/-- Clause 6 of EthernetMacs. -/
theorem witness_EthernetMacs_6 :
    let v' : Nat := 65535
    let m : Fin 5 := 1
    let f : List Byte := (frame64 0x8808 [0#8, 1#8, 255#8, 255#8])
    let x : MacState := (State.mac (macIn { sending := some ("A", [3]), txq := [(5, [("B", [])])] } []) 1)
    let s : State := (macIn { sending := some ("A", [3]), txq := [(5, [("B", [])])] } [])
    s.watch.core = true
      ∧ (∀ d ∈ [160, 161, 162, 163, 164], s.logOnly d = true)
      ∧ s.mac m = x
      ∧ s.macDisabled m = false
      ∧ bit (s.rn (Reg.MAC_CFG m)) 5 = true
      ∧ s.inReset (.mac m) = false
      ∧ 64 ≤ f.length
      ∧ f.length ≤ 9216
      ∧ fcsGood f = true
      ∧ oct (f.take (f.length - 4)) 0 6 = 0x0180C2000001
      ∧ oct (f.take (f.length - 4)) 12 2 = 0x8808
      ∧ oct (f.take (f.length - 4)) 14 2 = 1
      ∧ oct (f.take (f.length - 4)) 16 2 = v'
      ∧ v' ≠ 0
      ∧ x.holdoffEnd = none
      ∧ bit x.pauseCfg 0 = true
      ∧ bit x.pauseCfg 2 = false := by
  decide +kernel

/-- Clause 7 of EthernetMacs. -/
theorem witness_EthernetMacs_7 :
    let dt : Nat := 5
    let e : Nat := 1999999
    let m : Fin 5 := 1
    let q : Fin 8 := 5
    let k : String × List Byte := ("ARP_REPLY", [1#8])
    let x : MacState := (State.mac (macIn { timers := [(5, 1999999)], txq := [(5, [("ARP_REPLY", [1])])] } []) 1)
    let s : State := (macIn { timers := [(5, 1999999)], txq := [(5, [("ARP_REPLY", [1])])] } [])
    s.watch.core = true
      ∧ (∀ d ∈ [160, 161, 162, 163, 164], s.logOnly d = true)
      ∧ s.mac m = x
      ∧ x.timers = [(q.val, e)]
      ∧ e ≤ s.clk + dt
      ∧ x.sending = none
      ∧ x.txq = [(q.val, [k])]
      ∧ k.1 ≠ "SYNC"
      ∧ k.1 ≠ "DELAY_REQ" := by
  decide +kernel

/-- Clause 8 of EthernetMacs. -/
theorem witness_EthernetMacs_8 :
    let dt : Nat := 5
    let e : Nat := 2000005
    let c : Nat := 1600005
    let m : Fin 5 := 1
    let q : Fin 8 := 5
    let x : MacState := (State.mac (macIn { timers := [(5, 2000005)], counted := 2000005 - 400000 } []) 1)
    let s : State := (macIn { timers := [(5, 2000005)], counted := 2000005 - 400000 } [])
    s.watch.core = true
      ∧ (∀ d ∈ [160, 161, 162, 163, 164], s.logOnly d = true)
      ∧ s.mac m = x
      ∧ bit x.pauseCfg 3 = true
      ∧ x.holdoffEnd = none
      ∧ x.spans = []
      ∧ x.timers = [(q.val, e)]
      ∧ x.counted = c
      ∧ s.clk + dt ≤ e
      ∧ c + macLimit x ≤ s.clk + dt
      ∧ macLimit x ≤ macWindow x
      ∧ 0 < macLimit x := by
  decide +kernel

/-- Clause 9 of EthernetMacs. -/
theorem witness_EthernetMacs_9 :
    let dt : Nat := 5
    let e : Nat := 2000005
    let m : Fin 5 := 1
    let x : MacState := (State.mac (macIn { holdoffEnd := some 2000005, spans := [(5, [(1, 4)])] } [(Reg.MAC_STAT 1, 5)]) 1)
    let s : State := (macIn { holdoffEnd := some 2000005, spans := [(5, [(1, 4)])] } [(Reg.MAC_STAT 1, 5)])
    s.watch.core = true
      ∧ (∀ d ∈ [160, 161, 162, 163, 164], s.logOnly d = true)
      ∧ s.mac m = x
      ∧ x.holdoffEnd = some e
      ∧ e ≤ s.clk + dt := by
  decide +kernel

/-- Clauses 10, 17 of EthernetMacs. -/
theorem witness_EthernetMacs_10 :
    let m : Fin 5 := 1
    let k : String × List Byte := ("ARP_REPLY", [1#8])
    let v : Word := 0x00001F4B#32
    let x : MacState := (State.mac (macIn { sending := some ("ARP_REPLY", [1]) } []) 1)
    let s : State := (macIn { sending := some ("ARP_REPLY", [1]) } [])
    s.watch.core = true
      ∧ (∀ d ∈ [160, 161, 162, 163, 164], s.logOnly d = true)
      ∧ s.mac m = x
      ∧ x.sending = some k
      ∧ x.pauseNext = none
      ∧ x.txq = []
      ∧ s.macDisabled m = false
      ∧ 10 ≤ bits v.toNat 17 4
      ∧ bits v.toNat 17 4 ≤ 10000 := by
  decide +kernel

/-- Clause 11 of EthernetMacs. -/
theorem witness_EthernetMacs_11 :
    let m : Fin 5 := 1
    let k : String × List Byte := ("ARP_REPLY", [1#8])
    let p : Nat × Nat := (8011, 655370)
    let x : MacState := (State.mac (macIn { sending := some ("ARP_REPLY", [1]), pauseNext := some (8011, 655370) } []) 1)
    let s : State := (macIn { sending := some ("ARP_REPLY", [1]), pauseNext := some (8011, 655370) } [])
    s.watch.core = true
      ∧ (∀ d ∈ [160, 161, 162, 163, 164], s.logOnly d = true)
      ∧ s.mac m = x
      ∧ x.sending = some k
      ∧ x.pauseNext = some p := by
  decide +kernel

/-- Clauses 12, 14, 16 of EthernetMacs. -/
theorem witness_EthernetMacs_12 :
    let m : Fin 5 := 1
    let v : Word := 0x00001F7F#32
    let x : MacState := (State.mac (macIn {} [(Reg.MAC_FLT 1 252, 0x88B50000), (Reg.MAC_FLT 1 255, 0x80011902), (Reg.MAC_FLT_SEL 1, 63), (Reg.MAC_FLT_WIN 1 3, 0x80000000)]) 1)
    let s : State := (macIn {} [(Reg.MAC_FLT 1 252, 0x88B50000), (Reg.MAC_FLT 1 255, 0x80011902), (Reg.MAC_FLT_SEL 1, 63), (Reg.MAC_FLT_WIN 1 3, 0x80000000)])
    s.watch.core = true
      ∧ (∀ d ∈ [160, 161, 162, 163, 164], s.logOnly d = true)
      ∧ s.mac m = x
      ∧ 16 ≤ bits v.toNat 5 0
      ∧ s.macDisabled m = false
      ∧ fltReason (s.rdWords (Reg.MAC_FLT_WIN m 0) 4) = 0
      ∧ 10 ≤ bits v.toNat 17 4
      ∧ bits v.toNat 17 4 ≤ 10000
      ∧ x.sending = none := by
  decide +kernel

/-- Clause 13 of EthernetMacs. -/
theorem witness_EthernetMacs_13 :
    let m : Fin 5 := 1
    let v : Word := 15#32
    let x : MacState := (State.mac (macIn {} []) 1)
    let s : State := (macIn {} [])
    s.watch.core = true
      ∧ (∀ d ∈ [160, 161, 162, 163, 164], s.logOnly d = true)
      ∧ s.mac m = x
      ∧ bits v.toNat 5 0 < 16 := by
  decide +kernel

/-- Clauses 15, 18 of EthernetMacs. -/
theorem witness_EthernetMacs_14 :
    let m : Fin 5 := 1
    let v : Word := 0x00010000#32
    let x : MacState := (State.mac (macIn {} [(Reg.MAC_FLT_WIN 1 3, 0x80002500)]) 1)
    let s : State := (macIn {} [(Reg.MAC_FLT_WIN 1 3, 0x80002500)])
    s.watch.core = true
      ∧ (∀ d ∈ [160, 161, 162, 163, 164], s.logOnly d = true)
      ∧ s.mac m = x
      ∧ s.macDisabled m = false
      ∧ fltReason (s.rdWords (Reg.MAC_FLT_WIN m 0) 4) ≠ 0
      ∧ bits v.toNat 9 0 = 0 := by
  decide +kernel

/-- Clauses 19, 21 of EthernetMacs. -/
theorem witness_EthernetMacs_15 :
    let dt : Nat := 5
    let c : Nat := 0
    let g : Nat := 0xE0000102
    let m : Fin 5 := 1
    let k : String × List Byte := ("ARP_REPLY", [1#8])
    let x : MacState := (State.mac (macJoin { sending := some ("ARP_REPLY", [1]), groups := [9] }) 1)
    let s : State := (macJoin { sending := some ("ARP_REPLY", [1]), groups := [9] })
    s.watch.core = true
      ∧ (∀ d ∈ [160, 161, 162, 163, 164], s.logOnly d = true)
      ∧ s.mac m = x
      ∧ (s.advance dt).needsGroup m g = true
      ∧ x.groups.contains g = false
      ∧ x.groups.length < 1024
      ∧ x.sending = some k
      ∧ tabGetD x.txq 3 [] = []
      ∧ s.macDisabled m = false
      ∧ (s.mac 4).polled.all (fun c => (s.advance dt).elapsed c (ms 10)) = true := by
  decide +kernel

/-- Clause 20 of EthernetMacs. -/
theorem witness_EthernetMacs_16 :
    let dt : Nat := 5
    let g : Nat := 0xE0000102
    let m : Fin 5 := 1
    let x : MacState := (State.mac (macJoin { groups := List.replicate 1024 9 }) 1)
    let s : State := (macJoin { groups := List.replicate 1024 9 })
    s.watch.core = true
      ∧ (∀ d ∈ [160, 161, 162, 163, 164], s.logOnly d = true)
      ∧ s.mac m = x
      ∧ (s.advance dt).needsGroup m g = true
      ∧ x.groups.contains g = false
      ∧ 1024 ≤ x.groups.length := by
  decide +kernel

/-- Clause 22 of EthernetMacs. -/
theorem witness_EthernetMacs_17 :
    let dt : Nat := 5
    let m : Fin 5 := 1
    let l : Fin 24 := 2
    let x : MacState := (State.mac ({ macIn {} [(Reg.LANE_STATE 2, 10)] with clk := 900000000 }) 1)
    let s : State := ({ macIn {} [(Reg.LANE_STATE 2, 10)] with clk := 900000000 })
    s.watch.core = true
      ∧ (∀ d ∈ [160, 161, 162, 163, 164], s.logOnly d = true)
      ∧ s.mac m = x
      ∧ s.laneRole l = 1
      ∧ s.laneCfgRate l = 0
      ∧ s.laneSt l = 10
      ∧ (s.advance dt).elapsed ((s.advance dt).lane l).downSince (sec 1) = true := by
  decide +kernel

/-- Fixture state changed. -/
def withFix (s : State) (f : FixState → FixState) : State := { s with fixture := f s.fixture }

/-- A universe set of universes 7 and 8 on MAC 1, of a direction. -/
def univBerth (dir : Nat) : Berth := { kind := 6, resource := 0, extent := 1, gen := 1, state := 1, params := [dir, 7, 2, 2, 24, 100, 1, 800, 0] }

def univSt (dir : Nat) (f : FixState → FixState) : State :=
  withFix { macIn { sending := some ("A", []) } [] with berths := { State.reset.berths with entries := [(4, univBerth dir)] } } f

_Problem to solve_: Look for the string "FixState" in the data above and return every line that has it.

_Final answer_:
def withFix (s : State) (f : FixState → FixState) : State := { s with fixture := f s.fixture }
def univSt (dir : Nat) (f : FixState → FixState) : State :=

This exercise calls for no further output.